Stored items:
※ ※ ※

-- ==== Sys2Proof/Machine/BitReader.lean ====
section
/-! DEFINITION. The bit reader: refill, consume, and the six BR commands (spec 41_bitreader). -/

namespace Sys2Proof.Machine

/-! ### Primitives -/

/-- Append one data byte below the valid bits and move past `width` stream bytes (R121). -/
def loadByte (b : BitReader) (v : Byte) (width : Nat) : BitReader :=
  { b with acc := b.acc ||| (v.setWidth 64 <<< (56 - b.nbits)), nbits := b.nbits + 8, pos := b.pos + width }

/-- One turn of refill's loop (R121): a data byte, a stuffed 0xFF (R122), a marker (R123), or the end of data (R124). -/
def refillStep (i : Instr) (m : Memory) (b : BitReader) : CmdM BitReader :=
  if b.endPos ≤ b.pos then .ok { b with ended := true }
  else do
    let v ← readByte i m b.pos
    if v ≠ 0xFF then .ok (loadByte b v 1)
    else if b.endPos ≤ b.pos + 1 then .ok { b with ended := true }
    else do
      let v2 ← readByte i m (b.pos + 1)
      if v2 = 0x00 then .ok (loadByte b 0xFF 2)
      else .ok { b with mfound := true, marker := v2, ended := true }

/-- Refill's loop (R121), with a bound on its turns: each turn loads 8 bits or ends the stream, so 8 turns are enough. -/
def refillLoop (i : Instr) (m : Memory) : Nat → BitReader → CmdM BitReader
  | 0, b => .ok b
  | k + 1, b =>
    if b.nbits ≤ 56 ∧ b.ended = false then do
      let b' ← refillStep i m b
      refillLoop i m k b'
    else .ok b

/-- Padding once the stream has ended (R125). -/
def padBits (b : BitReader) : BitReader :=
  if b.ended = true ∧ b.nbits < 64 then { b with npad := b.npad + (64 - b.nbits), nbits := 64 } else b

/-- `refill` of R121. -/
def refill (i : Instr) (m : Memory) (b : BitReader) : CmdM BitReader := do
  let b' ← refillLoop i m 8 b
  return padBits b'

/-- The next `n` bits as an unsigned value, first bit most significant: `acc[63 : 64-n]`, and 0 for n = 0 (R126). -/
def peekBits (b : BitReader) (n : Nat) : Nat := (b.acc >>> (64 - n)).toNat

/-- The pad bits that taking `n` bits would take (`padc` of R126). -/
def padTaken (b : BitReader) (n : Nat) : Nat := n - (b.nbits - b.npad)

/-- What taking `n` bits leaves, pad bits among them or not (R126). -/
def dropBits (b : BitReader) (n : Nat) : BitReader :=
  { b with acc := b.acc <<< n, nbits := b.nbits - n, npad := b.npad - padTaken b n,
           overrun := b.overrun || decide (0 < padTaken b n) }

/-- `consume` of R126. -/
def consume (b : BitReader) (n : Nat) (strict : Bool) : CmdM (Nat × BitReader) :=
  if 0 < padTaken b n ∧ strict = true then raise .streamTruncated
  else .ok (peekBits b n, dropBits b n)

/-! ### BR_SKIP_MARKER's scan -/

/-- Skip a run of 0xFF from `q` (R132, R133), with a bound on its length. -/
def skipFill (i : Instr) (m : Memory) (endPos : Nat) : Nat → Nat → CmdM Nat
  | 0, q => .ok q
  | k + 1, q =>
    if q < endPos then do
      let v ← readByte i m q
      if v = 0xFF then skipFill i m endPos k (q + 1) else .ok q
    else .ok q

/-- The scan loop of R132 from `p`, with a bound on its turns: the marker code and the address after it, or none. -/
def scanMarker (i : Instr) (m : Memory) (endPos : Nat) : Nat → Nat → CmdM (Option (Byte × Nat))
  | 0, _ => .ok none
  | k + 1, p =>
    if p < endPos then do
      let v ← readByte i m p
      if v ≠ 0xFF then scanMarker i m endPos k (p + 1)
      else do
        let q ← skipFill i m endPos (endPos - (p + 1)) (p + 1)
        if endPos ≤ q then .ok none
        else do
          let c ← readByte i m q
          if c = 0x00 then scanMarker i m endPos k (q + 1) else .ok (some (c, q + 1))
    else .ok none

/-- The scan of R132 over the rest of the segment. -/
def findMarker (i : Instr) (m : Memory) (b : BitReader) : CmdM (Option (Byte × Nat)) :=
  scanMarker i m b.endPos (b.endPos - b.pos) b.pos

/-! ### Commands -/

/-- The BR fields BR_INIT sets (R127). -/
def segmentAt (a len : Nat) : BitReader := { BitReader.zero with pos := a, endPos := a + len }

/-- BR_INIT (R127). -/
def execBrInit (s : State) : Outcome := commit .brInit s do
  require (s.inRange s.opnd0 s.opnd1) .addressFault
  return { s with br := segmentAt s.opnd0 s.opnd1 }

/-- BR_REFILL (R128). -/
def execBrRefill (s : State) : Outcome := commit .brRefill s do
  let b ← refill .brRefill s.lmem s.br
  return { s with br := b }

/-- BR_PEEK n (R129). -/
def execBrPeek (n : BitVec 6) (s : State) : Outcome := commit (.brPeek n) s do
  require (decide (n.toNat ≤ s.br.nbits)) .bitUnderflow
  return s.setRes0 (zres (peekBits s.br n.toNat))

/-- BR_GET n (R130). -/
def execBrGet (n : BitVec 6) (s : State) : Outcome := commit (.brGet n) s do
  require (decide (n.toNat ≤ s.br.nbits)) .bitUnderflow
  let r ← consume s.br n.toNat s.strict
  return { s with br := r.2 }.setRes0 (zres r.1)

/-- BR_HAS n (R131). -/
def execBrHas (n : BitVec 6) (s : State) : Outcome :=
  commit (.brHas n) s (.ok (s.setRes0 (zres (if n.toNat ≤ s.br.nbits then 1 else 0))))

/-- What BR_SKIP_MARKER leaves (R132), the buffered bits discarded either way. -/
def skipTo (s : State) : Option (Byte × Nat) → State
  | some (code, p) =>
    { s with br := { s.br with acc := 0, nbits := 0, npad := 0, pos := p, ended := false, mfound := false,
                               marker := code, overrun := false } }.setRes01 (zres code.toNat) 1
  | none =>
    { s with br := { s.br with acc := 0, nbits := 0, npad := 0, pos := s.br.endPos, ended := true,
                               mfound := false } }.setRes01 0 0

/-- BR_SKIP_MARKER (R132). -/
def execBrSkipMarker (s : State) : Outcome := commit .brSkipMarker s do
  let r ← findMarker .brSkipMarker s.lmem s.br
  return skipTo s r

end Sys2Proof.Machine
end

※ ※ ※

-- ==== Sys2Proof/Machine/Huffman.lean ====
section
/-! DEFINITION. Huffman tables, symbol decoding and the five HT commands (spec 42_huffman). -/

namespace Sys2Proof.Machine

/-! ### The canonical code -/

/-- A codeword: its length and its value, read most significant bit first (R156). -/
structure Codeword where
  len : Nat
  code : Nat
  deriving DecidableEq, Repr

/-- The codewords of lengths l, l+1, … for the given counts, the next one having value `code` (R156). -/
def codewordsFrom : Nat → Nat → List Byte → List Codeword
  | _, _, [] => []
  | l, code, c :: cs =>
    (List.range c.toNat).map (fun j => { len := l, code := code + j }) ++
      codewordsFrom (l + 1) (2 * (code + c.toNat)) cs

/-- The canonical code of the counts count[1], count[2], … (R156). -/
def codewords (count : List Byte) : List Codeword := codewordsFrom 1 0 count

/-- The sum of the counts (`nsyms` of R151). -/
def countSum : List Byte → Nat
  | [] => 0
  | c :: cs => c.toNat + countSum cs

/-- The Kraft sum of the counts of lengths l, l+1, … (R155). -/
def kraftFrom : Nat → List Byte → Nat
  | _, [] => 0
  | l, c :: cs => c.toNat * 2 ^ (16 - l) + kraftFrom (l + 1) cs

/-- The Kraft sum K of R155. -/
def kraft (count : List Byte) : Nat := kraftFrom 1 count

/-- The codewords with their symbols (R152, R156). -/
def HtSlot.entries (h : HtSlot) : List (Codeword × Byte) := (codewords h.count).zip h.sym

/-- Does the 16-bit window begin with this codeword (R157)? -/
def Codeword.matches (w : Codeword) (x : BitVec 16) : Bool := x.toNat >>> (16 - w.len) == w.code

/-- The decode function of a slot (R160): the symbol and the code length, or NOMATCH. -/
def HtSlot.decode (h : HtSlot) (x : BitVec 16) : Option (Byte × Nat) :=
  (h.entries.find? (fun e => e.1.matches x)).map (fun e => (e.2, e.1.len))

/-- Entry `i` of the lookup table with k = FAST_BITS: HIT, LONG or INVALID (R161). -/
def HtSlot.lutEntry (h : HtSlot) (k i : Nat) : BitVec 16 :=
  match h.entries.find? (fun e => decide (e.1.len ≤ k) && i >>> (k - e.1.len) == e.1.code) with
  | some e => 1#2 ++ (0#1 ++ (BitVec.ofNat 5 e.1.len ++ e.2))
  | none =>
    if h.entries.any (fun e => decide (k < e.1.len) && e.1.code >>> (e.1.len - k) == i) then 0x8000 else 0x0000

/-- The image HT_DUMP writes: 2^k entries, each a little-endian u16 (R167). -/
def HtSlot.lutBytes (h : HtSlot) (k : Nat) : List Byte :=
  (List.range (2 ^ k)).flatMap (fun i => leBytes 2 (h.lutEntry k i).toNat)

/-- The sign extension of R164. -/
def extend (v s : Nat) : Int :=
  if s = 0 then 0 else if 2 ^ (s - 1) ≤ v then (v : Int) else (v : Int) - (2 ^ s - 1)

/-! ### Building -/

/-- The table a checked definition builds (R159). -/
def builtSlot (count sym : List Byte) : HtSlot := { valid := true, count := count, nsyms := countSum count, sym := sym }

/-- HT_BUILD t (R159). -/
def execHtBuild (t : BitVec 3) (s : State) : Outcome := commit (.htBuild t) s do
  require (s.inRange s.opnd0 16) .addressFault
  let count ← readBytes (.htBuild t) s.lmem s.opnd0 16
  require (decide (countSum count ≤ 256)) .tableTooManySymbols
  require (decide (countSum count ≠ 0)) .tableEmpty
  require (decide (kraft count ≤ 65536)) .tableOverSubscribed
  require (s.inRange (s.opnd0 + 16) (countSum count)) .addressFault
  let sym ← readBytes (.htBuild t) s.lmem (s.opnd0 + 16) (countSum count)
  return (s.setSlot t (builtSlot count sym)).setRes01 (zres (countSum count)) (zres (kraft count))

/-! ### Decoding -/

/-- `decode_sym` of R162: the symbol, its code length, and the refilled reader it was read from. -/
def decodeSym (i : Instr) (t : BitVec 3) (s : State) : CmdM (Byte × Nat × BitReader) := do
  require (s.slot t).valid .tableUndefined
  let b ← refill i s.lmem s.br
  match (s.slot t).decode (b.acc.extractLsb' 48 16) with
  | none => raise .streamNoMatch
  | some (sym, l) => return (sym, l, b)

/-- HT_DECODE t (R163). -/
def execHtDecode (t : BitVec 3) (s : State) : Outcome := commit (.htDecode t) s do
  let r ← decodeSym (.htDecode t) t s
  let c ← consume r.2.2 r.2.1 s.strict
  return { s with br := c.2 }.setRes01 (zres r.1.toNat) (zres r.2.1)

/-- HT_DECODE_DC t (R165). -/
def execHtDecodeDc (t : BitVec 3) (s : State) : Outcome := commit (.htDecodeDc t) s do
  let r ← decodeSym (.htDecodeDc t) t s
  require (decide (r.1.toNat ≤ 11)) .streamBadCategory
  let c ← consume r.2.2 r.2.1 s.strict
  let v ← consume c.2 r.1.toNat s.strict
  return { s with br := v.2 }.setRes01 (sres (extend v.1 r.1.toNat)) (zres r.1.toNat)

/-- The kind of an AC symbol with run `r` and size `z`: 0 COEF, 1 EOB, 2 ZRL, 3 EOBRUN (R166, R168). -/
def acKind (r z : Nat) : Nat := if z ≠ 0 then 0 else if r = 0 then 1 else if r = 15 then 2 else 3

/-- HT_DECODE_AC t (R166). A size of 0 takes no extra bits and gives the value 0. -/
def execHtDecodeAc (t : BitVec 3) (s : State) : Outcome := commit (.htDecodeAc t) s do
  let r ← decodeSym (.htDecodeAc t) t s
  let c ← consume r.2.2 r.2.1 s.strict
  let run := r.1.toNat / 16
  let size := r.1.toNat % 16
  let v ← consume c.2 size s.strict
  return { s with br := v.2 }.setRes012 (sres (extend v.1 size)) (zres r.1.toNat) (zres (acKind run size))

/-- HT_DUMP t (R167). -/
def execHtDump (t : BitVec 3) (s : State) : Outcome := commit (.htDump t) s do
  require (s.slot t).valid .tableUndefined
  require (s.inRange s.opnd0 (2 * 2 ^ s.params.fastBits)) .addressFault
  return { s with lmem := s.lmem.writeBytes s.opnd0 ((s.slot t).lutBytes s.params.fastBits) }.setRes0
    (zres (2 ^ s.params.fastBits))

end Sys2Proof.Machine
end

※ ※ ※

* **What you need to do**
What do the lines above say from the one containing "-- ==== Sys2Proof/Machine/BitReader.lean" down to the one containing "bytes (R121). -/"? Return them exactly, both end lines included, and only them.

* **Solution**
-- ==== Sys2Proof/Machine/BitReader.lean ====
section
/-! DEFINITION. The bit reader: refill, consume, and the six BR commands (spec 41_bitreader). -/

namespace Sys2Proof.Machine

/-! ### Primitives -/

/-- Append one data byte below the valid bits and move past `width` stream bytes (R121). -/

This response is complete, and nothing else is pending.